> Task inputs

++++++++++

-- ==== Sys2Proof/Machine/Alu.lean ====
section
/-! DEFINITION. Register-to-register operations: 8XY0 to 8XY7, 8XYE (spec/44_alu.md). Both operands are read from the state before
the instruction, the flag is written last (R126). -/

namespace Sys2Proof.Machine

/-- 8XY0 (44_alu.md R127): no flag. -/
def execLdReg (x y : Reg) (s : State) : Outcome := .next (s.advance.setV x (s.getV y))

/-- 8XY1 (44_alu.md R128): `VF` is forced to 0. -/
def execOr (x y : Reg) (s : State) : Outcome := .next (s.advance.setResult x (s.getV x ||| s.getV y, false))

/-- 8XY2 (44_alu.md R129): `VF` is forced to 0. -/
def execAnd (x y : Reg) (s : State) : Outcome := .next (s.advance.setResult x (s.getV x &&& s.getV y, false))

/-- 8XY3 (44_alu.md R130): `VF` is forced to 0. -/
def execXor (x y : Reg) (s : State) : Outcome := .next (s.advance.setResult x (s.getV x ^^^ s.getV y, false))

/-- 8XY4 (44_alu.md R131). -/
def execAddReg (x y : Reg) (s : State) : Outcome := .next (s.advance.setResult x (addFlag (s.getV x) (s.getV y)))

/-- 8XY5 (44_alu.md R132). -/
def execSub (x y : Reg) (s : State) : Outcome := .next (s.advance.setResult x (subFlag (s.getV x) (s.getV y)))

/-- 8XY6 (44_alu.md R133): shifts `V[Y]`. -/
def execShr (x y : Reg) (s : State) : Outcome := .next (s.advance.setResult x (shrFlag (s.getV y)))

/-- 8XY7 (44_alu.md R134): `V[Y] - V[X]`. -/
def execSubn (x y : Reg) (s : State) : Outcome := .next (s.advance.setResult x (subFlag (s.getV y) (s.getV x)))

/-- 8XYE (44_alu.md R135): shifts `V[Y]`. -/
def execShl (x y : Reg) (s : State) : Outcome := .next (s.advance.setResult x (shlFlag (s.getV y)))

end Sys2Proof.Machine
end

++++++++++

> What is needed
Among the lines of the listing above, which ones contain the word "forced"? Show them.

> Worked solution
/-- 8XY1 (44_alu.md R128): `VF` is forced to 0. -/
/-- 8XY2 (44_alu.md R129): `VF` is forced to 0. -/
/-- 8XY3 (44_alu.md R130): `VF` is forced to 0. -/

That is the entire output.